In this paper, we study the analysis of flow cytometry data from the feature selection point of view. More specifically, flow cytometry is able to produce large quantities of partially redundant measurement data, and the selection of important quantities within the large body of measurements is of interest. Moreover, a typical scenario contains large quantities of measurement data but may be limited to only a few patients. Thus, an ideal method would distil only the essential parts of the measurements from each patient, while producing reliable and well generalizing results when only a small amount of individuals is available in the training data.
We will concentrate our attention on two particular sets of flow cytometry data. The first set originates from the acute myeloid leukemia (AML) prediction challenge of the DREAM initiative in 2013. 4 The competition attracted a number of teams, and as several researchers use the data as part of their work, the challenge data have become a standard benchmark within the field. For example, Aghaeepour et al. 4 presents a large pool of analysis approaches from the DREAM challenge. Among classification methods presented in the literature, there are several sophisticated machine learning approaches, such as learning vector quantization, 5 correlative matrix mapping, and relative entropy differences. 6 The strength of data-driven approaches relying on supervised classification is their ability to handle high-dimensional data without requiring prior knowledge of the biological application.

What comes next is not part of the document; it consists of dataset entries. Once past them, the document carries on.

/-- The payload carries the definition of a circuit, with any values in the slot entries beyond the slot count (R28,
R167). -/
structure CarriesDefinition (p : List Byte) (id : CircuitId) (c : CircuitDef) : Prop where
  id : numAt p 0 = id.val
  direction : numAt p 1 = if c.isOut then 1 else 2
  station : numAt p 2 = c.ends.stationByte.toNat
  divisor : numAt p 3 = c.divisor
  phase : numAt p 4 = c.phase
  slots : c.slots = (List.range (numAt p 5)).map fun i => numAt p (6 + i)
  depth : numAt p 10 = c.depth
  filter : numAt p 11 = if c.filterOn then 1 else 0

theorem addrByte_toNat (a : StAddr) : (addrByte a).toNat = a.val + 1 := by
  simp only [addrByte, BitVec.toNat_ofNat]
  omega

theorem addrByte_stationOf {n : Nat} (low : 1 ≤ n) (high : n ≤ 30) : addrByte (stationOf n) = byteOf n := by
  rw [addrByte, byteOf, stationOf, Fin.val_ofNat, Nat.mod_eq_of_lt (by omega), Nat.sub_add_cancel low]

theorem stationOf_addrByte (a : StAddr) : stationOf (addrByte a).toNat = a := by
  rw [addrByte_toNat]
  exact Fin.ofNat_val_eq_self a

/-- The station field of a definition is legal for its direction (R24). -/
theorem CircuitDef.stationByte_legal (c : CircuitDef) : 1 ≤ c.ends.stationByte.toNat ∧ c.ends.stationByte.toNat ≤ 31 ∧
    (c.ends.stationByte.toNat = 31 → c.isOut = true) := by
  obtain ⟨ends, divisor, phase, slots⟩ := c
  cases ends with
  | out dest n =>
    cases dest with
    | broadcast => simp [CircuitEnds.stationByte, CircuitDef.isOut]
    | station a =>
      simp only [CircuitEnds.stationByte, addrByte_toNat]
      exact ⟨by omega, by omega, fun _ => rfl⟩
  | inn a on =>
    simp only [CircuitEnds.stationByte, addrByte_toNat]
    exact ⟨by omega, by omega, by omega⟩

namespace CarriesDefinition

variable {id : CircuitId} {c : CircuitDef}

theorem circuitOf_eq (h : CarriesDefinition p id c) : circuitOf (numAt p 0) = id := by
  rw [h.id]
  exact Fin.ofNat_val_eq_self id

theorem count (h : CarriesDefinition p id c) : c.slots.length = numAt p 5 := by
  rw [h.slots, List.length_map, List.length_range]

theorem defineEnds_eq (h : CarriesDefinition p id c) : defineEnds p = c.ends := by
  obtain ⟨-, direction, station, -, -, -, depth, filter⟩ := h
  rw [defineEnds, direction, station, depth, filter]
  obtain ⟨ends, divisor, phase, slots⟩ := c
  cases ends with
  | out dest n =>
    cases dest with
    | broadcast => rfl
    | station a =>
      have distinct : (addrByte a).toNat ≠ 31 := by rw [addrByte_toNat]; omega
      simp only [CircuitDef.isOut, CircuitDef.depth, CircuitEnds.stationByte, if_true, if_neg distinct, stationOf_addrByte]
  | inn a on =>
    cases on <;> simp [CircuitDef.isOut, CircuitDef.filterOn, CircuitEnds.stationByte, stationOf_addrByte]

theorem defineDef_eq (h : CarriesDefinition p id c) : defineDef p = c := by
  rw [defineDef, h.defineEnds_eq, h.divisor, h.phase, ← h.slots]

theorem entry_eq (h : CarriesDefinition p id c) {i : Nat} (hi : i < c.slots.length) : c.slots[i] = numAt p (6 + i) := by
  simp [h.slots]

/-- The fields of a legal definition are legal (R28). -/
theorem defineLegal (h : CarriesDefinition p id c) (legal : c.Legal) : DefineLegal p where
  id := by rw [h.id]; omega
  direction := by rw [h.direction]; cases c.isOut <;> simp
  station := by
    obtain ⟨low, high, broadcast⟩ := c.stationByte_legal
    rw [h.station, h.direction]
    exact ⟨low, high, fun h => by rw [broadcast h]; rfl⟩
  divisor := by rw [h.divisor]; exact legal.divisor
  phase := by rw [h.phase, h.divisor]; exact legal.phase
  count := by rw [← h.count]; exact legal.width
  entries n h1 hn := by
    obtain ⟨i, rfl⟩ : ∃ i, n = i + 1 := ⟨n - 1, by omega⟩
    have hi : i < c.slots.length := by rw [h.count]; omega
    rw [show 5 + (i + 1) = 6 + i by omega, ← h.entry_eq hi]
    refine ⟨legal.slots _ (List.getElem_mem hi), fun h2 => ?_⟩
    obtain ⟨j, rfl⟩ : ∃ j, i = j + 1 := ⟨i - 1, by omega⟩
    rw [show 4 + (j + 1 + 1) = 6 + j by omega, ← h.entry_eq (Nat.lt_of_succ_lt hi)]
    exact List.pairwise_iff_getElem.mp legal.ascending _ _ _ _ (Nat.lt_succ_self j)
  outFields := by
    rw [h.direction, h.depth, h.filter]
    obtain ⟨ends, divisor, phase, slots⟩ := c
    cases ends with
    | out dest n =>
      obtain ⟨low, high⟩ := legal.depth dest n rfl
      exact fun _ => ⟨low, high, rfl⟩
    | inn a on => exact fun hdir => by cases hdir
  inFields := by
    rw [h.direction, h.depth, h.filter]
    obtain ⟨ends, divisor, phase, slots⟩ := c
    cases ends with
    | out dest n => exact fun hdir => by cases hdir
    | inn a on => exact fun _ => ⟨rfl, by split <;> omega⟩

The DREAM AML data represent a relatively large-scale experiment consisting of altogether 179 patients. Although it is a small number for traditional machine learning problems, the number of patients is unusually large for a biological study. To this aim, we use another dataset that represents a more commonly encountered sample size of 16 samples extracted from a prostate cancer cell line. This dataset, with two different treatments and a low number of samples, presents a nontrivial but common challenge for prediction and related feature selection. More information on the two datasets is provided in Data section.

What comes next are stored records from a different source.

-- ==== Sys2Proof/Syntax.lean ====
section
/-! DEFINITION. The commands of the block: one constructor of `Instr` per row of spec/opcode_table.json,
with the operands that come from outside the block (a core program's instruction takes its own operands from
the slot word at the head of that core's slot queue, R160, so its row carries only the core number). -/

namespace Sys2Proof

/-- The four slots of a bundle, in program order (R157). -/
inductive Slot where | p | t | m | c
  deriving DecidableEq, Repr, Inhabited

/-- What the tests of Table 18.3 found (R522): outside facts of one run of the built-in tests. -/
structure TestReport where
  /-- failing Pens: core, Pen, newly failed row and column (16: none), and whether soft repair mends it -/
  pens : List (Nat × Nat × Nat × Nat × Bool)
  /-- failing Yard words: core, bank, row, word (R218) -/
  yard : List (Nat × Nat × Nat × Nat)
  /-- core pairs lost to a mesh, codebook or instruction memory failure -/
  pairs : List Nat
  /-- sensors that fail their self-check (R426) -/
  sensors : List Nat
  deriving DecidableEq, Repr, Inhabited

/-- What the cold start meets outside the block (Table 18.2). -/
structure BootReport where
  /-- the SFDP tables hold every item of R499 -/
  sfdpOk : Bool
  /-- the signature of the calibration row passes (R501) -/
  calOk : Bool
  /-- image A passes the checks of R503 -/
  imageA : Bool
  /-- image B passes the checks of R503 -/
  imageB : Bool
  /-- the start-up tests of the entropy source pass (R439) -/
  entropyOk : Bool
  tests : TestReport
  deriving DecidableEq, Repr, Inhabited

/-- A PTP message as received: its fields, the hardware time stamps of R34 and the best transmitter's data. -/
structure PtpMsg where
  /-- every option the message uses is in the Supported column of Table 2.2 -/
  supported : Bool
  domain : BitVec 8
  /-- port identity of the sender -/
  source : BitVec 80
  seqId : BitVec 16
  twoStep : Bool
  /-- the time stamp the message carries, in nanoseconds -/
  stamp : W64
  /-- the local Tally at which the message crossed the PCS -/
  local_ : W64
  /-- local Tally at which the Delay_Req answered by this message was sent -/
  reqSent : W64
  /-- correction field in nanoseconds -/
  correction : Int
  /-- sync interval that an Announce gives, in nanoseconds -/
  syncInterval : Nat
  /-- rank of the sender's clock under IEEE 1588-2019, smaller is better -/
  rank : Nat
  /-- boundary-clock hops between the grandmaster and this device -/
  hops : Nat
  utcValid : Bool
  utcOffset : Int
  deriving DecidableEq, Repr, Inhabited

/-- Who sends a push or a message (R256): a core program, or one of a core's channels. -/
inductive Sender where
  | program (core : Nat)
  | channel (core ch : Nat)
  deriving DecidableEq, Repr, Inhabited

/-- The reader that met an uncorrectable block (Table 7.5), or the memory of the core whose own check failed (R140, R141, R193). -/
inductive Requester where
  /-- SLD, VLD or VLDS: the instruction of that bundle -/
  | load (bundle : Nat)
  /-- a PLDW in flight, and the unit mask it names -/
  | pldw (idx : Nat)
  /-- the running Trough pass: failing row, and the column of a failing output word -/
  | trough (row col : Nat)
  /-- the activation bank of the running pass, for an element of a row -/
  | bank (row : Nat)
  /-- a block of a book in codebook memory -/
  | book (b k : Nat)
  /-- the decode tables: a parity error on a lookup of the running pass -/
  | lookup
  /-- a bundle in instruction memory, fetched ahead -/
  | fetch (bundle : Nat)
  | pconv (bundle : Nat)
  /-- a CBLD in flight, and how many entries it had written before the block -/
  | cbld (idx written : Nat)
  | imld (bundle : Nat)
  | haul (bundle : Nat)
  | tpass (bundle : Nat)
  /-- a piece that takes data out of the slice -/
  | piece (pid : Nat)
  | mergeDrain
  | patrol
  deriving DecidableEq, Repr, Inhabited

/-- What the controller's checks of one read of an external memory channel gave (R283). -/
inductive MemCheck where
  | good
  /-- a single-bit link error, corrected -/
  | corrected
  /-- an uncorrectable link error that two more reads did not mend -/
  | linkUncorr
  /-- a MAC mismatch that a second read did not mend -/
  | macFail
  deriving DecidableEq, Repr, Inhabited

In our earlier work, 7 we presented a supervised classification pipeline based on linear discriminant analysis (LDA) and logistic regression (LR) classifiers. Briefly, the method first transforms the measurement data into higher dimensional space by generating combined features with multiplications and divisions between measurements. Following this mapping into higher dimensional space, LDA is used for lowering the dimensionality into a single value per measurement. Then, empirical distribution functions (EDFs) are constructed from LDA results for AML-positive and AML-negative sample classes and compared to training EDFs of both classes. The comparison results in two similarity values per group of measurements, and these results are fed to the LR classifier for a final AML prediction result. Our approach, together with alternative well-performing approaches,4,5 represents a relatively complicated pipeline of somewhat arbitrary computation steps. Thus, our interest is to simplify these pipelines into a simple collection of obvious features, while still retaining a good accuracy.
Our approach here is to use LR classifier applied to summarize features, which are the mean and standard deviation of the measurements instead of the complete data. This reduces the number of features used in classification and, subsequently, also the model complexity. An essential part of classifier design is error estimation, which guides model selection. 8 Our strategy for model selection is to apply the recently introduced Bayesian error estimator (BEE). 9 We compare BEE model selection with a traditional 10-fold cross-validation (CV-10) error estimation, as well as with Bayesian information criterion (BIC)-based model selection, and conclude that the proposed approach enables accurate prediction for flow cytometry data with fewer measurements and a less complex classifier model than those previously presented in the literature.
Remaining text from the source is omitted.